SMART ML upgrades

MVP for adding unique, trainable models project-specific on SMART.

Docker

Created a new ml container to do all ML-related processes in.

This container has several volumes, /csv and /models which store the .csv files used to train models and the actual models respectively.

ML

Removed all embeddings/sentencetransformers code from the backend and moved it to the new ml container. These processes are now available on a FastAPI REST API that will interact with the backend.

To train models, abstracted our csv-to-embeddings-model process to work with an uploaded csv sent to ml's FastAPI.

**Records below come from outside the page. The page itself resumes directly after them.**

/-- O35. LD r from a register, an immediate or the byte at HL: r gets the value, nothing else changes
(R86, R87, R88). -/
def Obligations.LoadRegister : Prop :=
  ∀ (s : State) (r : R8) (src : ByteSource),
    ∃ t, exec (src.load r) s = .next t ∧ t.regs.get r = src.value s ∧ (∀ r', r' ≠ r → t.regs.get r' = s.regs.get r') ∧
      t.regs.f = s.regs.f ∧ t.regs.sp = s.regs.sp ∧ t.regs.pc = s.regs.pc ∧ t.cycles = src.cost ∧ s.onlyRegs t

/-- O36. LD A from memory: the seven addressing modes, their costs, and HL moved by one where the mode says so
(R91, R92, R95, R97, R99, R103, R104). -/
def Obligations.LoadAccumulatorFromMemory : Prop :=
  ∀ (s : State) (n : Byte) (a : Word),
    let hl := s.regs.h ++ s.regs.l
    let loaded (x : Word) (c : Nat) : State :=
      { s with regs := { s.regs with a := s.busRead x }, cycles := c }
    let moved (y : Word) : State :=
      { s with regs := { s.regs with a := s.busRead hl, h := upper y, l := lower y }, cycles := 8 }
    exec .ldAAtBC s = .next (loaded (s.regs.b ++ s.regs.c) 8) ∧
    exec .ldAAtDE s = .next (loaded (s.regs.d ++ s.regs.e) 8) ∧
    exec (.ldAAtA16 a) s = .next (loaded a 16) ∧
    exec (.ldhAAtA8 n) s = .next (loaded (0xFF00 + n.setWidth 16) 12) ∧
    exec .ldAAtC s = .next (loaded (0xFF00 + s.regs.c.setWidth 16) 8) ∧
    exec .ldAAtHLI s = .next (moved (hl + 1)) ∧
    exec .ldAAtHLD s = .next (moved (hl - 1))

/-- O37. The 8-bit stores: the byte and the address of each, its cost, HL moved by one where the mode says so,
and the frame (R89, R90, R93, R94, R96, R98, R100, R101, R102). -/
def Obligations.ByteStores : Prop :=
  ∀ (s : State) (r : R8) (n : Byte) (a : Word),
    let hl := s.regs.h ++ s.regs.l
    let moved (y : Word) : Regs := { s.regs with h := upper y, l := lower y }
    s.stores (exec (.ld8ToHL r) s) hl (s.regs.get r) s.regs 8 ∧
    s.stores (exec (.ldAtHLN8 n) s) hl n s.regs 12 ∧
    s.stores (exec .ldAtBCA s) (s.regs.b ++ s.regs.c) s.regs.a s.regs 8 ∧
    s.stores (exec .ldAtDEA s) (s.regs.d ++ s.regs.e) s.regs.a s.regs 8 ∧
    s.stores (exec (.ldAtA16A a) s) a s.regs.a s.regs 16 ∧
    s.stores (exec (.ldhAtA8A n) s) (0xFF00 + n.setWidth 16) s.regs.a s.regs 12 ∧
    s.stores (exec .ldAtCA s) (0xFF00 + s.regs.c.setWidth 16) s.regs.a s.regs 8 ∧
    s.stores (exec .ldAtHLIA s) hl s.regs.a (moved (hl + 1)) 8 ∧
    s.stores (exec .ldAtHLDA s) hl s.regs.a (moved (hl - 1)) 8

/-- O38. LD rr,n16 and LD SP,HL: the high byte to the high register, no flag (R18, R105, R107). -/
def Obligations.LoadPair : Prop :=
  ∀ (s : State) (v : Word),
    let with12 (g : Regs) : State := { s with regs := g, cycles := 12 }
    exec (.ldBCN16 v) s = .next (with12 { s.regs with b := upper v, c := lower v }) ∧
    exec (.ldDEN16 v) s = .next (with12 { s.regs with d := upper v, e := lower v }) ∧
    exec (.ldHLN16 v) s = .next (with12 { s.regs with h := upper v, l := lower v }) ∧
    exec (.ldSPN16 v) s = .next (with12 { s.regs with sp := v }) ∧
    exec .ldSPHL s = .next { s with regs := { s.regs with sp := s.regs.h ++ s.regs.l }, cycles := 8 }

/-- O39. ADD SP,e8 and LD HL,SP+e8: the signed sum modulo 2^16, H and C from the unsigned sum of the low bytes,
Z = N = 0, the same value and the same F for both (R108, R146, R147). -/
def Obligations.StackPointerOffset : Prop :=
  ∀ (s : State) (e : Byte),
    let sp := s.regs.sp.toNat
    let f := BitVec.ofNat 8
      (flagsValue false false (decide (0x0F < sp % 16 + e.toNat % 16)) (decide (0xFF < sp % 256 + e.toNat)))
    ∃ v : Word, (v.toNat : Int) = ((sp : Int) + e.toInt) % 65536 ∧
      exec (.addSPE8 e) s = .next { s with regs := { s.regs with sp := v, f := f }, cycles := 16 } ∧
      exec (.ldHLSPE8 e) s = .next
        { s with regs := { s.regs with h := upper v, l := lower v, f := f }, cycles := 12 }

/-- O40. LD (a16),SP: the low byte at a16 first, then the high byte at a16 + 1 modulo 2^16 (R63, R106). -/
def Obligations.StoreStackPointer : Prop :=
  ∀ (s : State) (a : Word),
    s.storesTwo (exec (.ldAtA16SP a) s) a (lower s.regs.sp) (a + 1) (upper s.regs.sp) s.regs 20

/-- O41. PUSH: SP 2 lower, the high byte written first at SP - 1, then the low byte at SP - 2 (R13, R109, R110). -/
def Obligations.PushPairs : Prop :=
  ∀ s : State,
    let pushes (i : Instr) (hi lo : Byte) : Prop :=
      s.storesTwo (exec i s) (s.regs.sp - 1) hi (s.regs.sp - 2) lo { s.regs with sp := s.regs.sp - 2 } 16
    pushes .pushBC s.regs.b s.regs.c ∧ pushes .pushDE s.regs.d s.regs.e ∧ pushes .pushHL s.regs.h s.regs.l ∧
      pushes .pushAF s.regs.a s.regs.f

/-- O42. POP: the low byte from SP, the high byte from SP + 1, SP 2 higher; POP AF drops bits 3..0 of F (R13,
R19, R111, R112). -/
def Obligations.PopPairs : Prop :=
  ∀ s : State,
    let lo := s.busRead s.regs.sp
    let hi := s.busRead (s.regs.sp + 1)
    let popped (g : Regs) : State := { s with regs := { g with sp := s.regs.sp + 2 }, cycles := 12 }
    exec .popBC s = .next (popped { s.regs with b := hi, c := lo }) ∧
    exec .popDE s = .next (popped { s.regs with d := hi, e := lo }) ∧
    exec .popHL s = .next (popped { s.regs with h := hi, l := lo }) ∧
    exec .popAF s = .next (popped { s.regs with a := hi, f := BitVec.ofNat 8 (lo.toNat / 16 * 16) })

/-- O43. ADD and ADC on every source: the sum modulo 256, Z, N = 0, H the carry out of bit 3, C out of bit 7,
the carry-in counting in both (R113 to R119). -/
def Obligations.AddAndAddWithCarry : Prop :=
  ∀ (s : State) (src : ByteSource) (withCarry : Bool),
    let a := s.regs.a.toNat
    let b := (src.value s).toNat
    let cin := if withCarry = true ∧ s.regs.f.getLsbD 4 = true then 1 else 0
    ∃ t, exec (src.alu (if withCarry then .adc else .add)) s = .next t ∧
      t.regs.a.toNat = (a + b + cin) % 256 ∧
      t.regs.f.toNat = flagsValue (decide ((a + b + cin) % 256 = 0)) false (decide (15 < a % 16 + b % 16 + cin))
        (decide (255 < a + b + cin)) ∧
      t = { s with regs := { s.regs with a := t.regs.a, f := t.regs.f }, cycles := src.cost }

/-- O44. SUB, SBC and CP on every source: the difference modulo 256 (CP keeps A), Z, N = 1, H the borrow into
bit 4, C the borrow out of bit 7 (R113, R120 to R125, R135 to R137). -/
def Obligations.SubtractAndCompare : Prop :=
  ∀ (s : State) (src : ByteSource) (op : AluOp), op = .sub ∨ op = .sbc ∨ op = .cp →
    let a := s.regs.a.toNat
    let b := (src.value s).toNat
    let cin := if op = .sbc ∧ s.regs.f.getLsbD 4 = true then 1 else 0
    let r := (a + 512 - b - cin) % 256
    ∃ t, exec (src.alu op) s = .next t ∧
      t.regs.a.toNat = (if op = .cp then a else r) ∧
      t.regs.f.toNat = flagsValue (decide (r = 0)) true (decide (a % 16 < b % 16 + cin)) (decide (a < b + cin)) ∧
      t = { s with regs := { s.regs with a := t.regs.a, f := t.regs.f }, cycles := src.cost }

/-- O45. AND, XOR and OR on every source, bit by bit: Z, N = 0, H = 1 for AND only, C = 0 (R113, R126 to R134). -/
def Obligations.BitwiseLogic : Prop :=
  ∀ (s : State) (src : ByteSource) (op : AluOp), op = .and ∨ op = .xor ∨ op = .or →
    ∃ t, exec (src.alu op) s = .next t ∧
      (∀ i < 8, t.regs.a.getLsbD i =
        let x := s.regs.a.getLsbD i
        let y := (src.value s).getLsbD i
        if op = .and then x && y else if op = .xor then x != y else x || y) ∧
      t.regs.f.toNat = flagsValue (decide (t.regs.a = 0)) false (decide (op = .and)) false ∧
      t = { s with regs := { s.regs with a := t.regs.a, f := t.regs.f }, cycles := src.cost }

When SMART now goes to encode an embedding/compute similarity comparisons, backend sends a request to ml with the desired string(s) to encode. Within ml, it first looks to see if a model is already trained under /models. If one exists, it uses that specifically trained model to compute the embeddings; if not is uses our default SMART model.

Backend Updates

Updated all existing backend ML-related processes to integrate with the new ml container.

Created new MlModel in Django models.

Added a new template accessible through a project's Update page, "Update ML". On this page an admin can upload a .csv file with text pairs and train a new model to be used on that project. This process involves:

Update/create a MlModel and set its status to "Training"
Call ml's FastAPI /train/ endpoint to kick off the model training process, forwarding the uploaded .csv file.
Train the actual model in the ml container.
Update the MlModel and set its status to "Trained".
Update existing LabelEmbeddings to be re-computed with the newly trained model

Next Steps

Couldn't get persistent storage for both the /csv or /models/ volumes in ml... probably just a Docker thing I'm messing up so if somebody can get a second set of eyes on that and see what's not configured properly that would be very helpful!

Once SMART is moved to an entirely React-based frontend, we can make a reusable hook with React Query for training the model. Unfortunately, React only works on the Annotate tab right now and so the form/logic for sending the request to ml had to be done through Django at this time.

I have updated Docker for /envs/dev and we'll need to configure it for production.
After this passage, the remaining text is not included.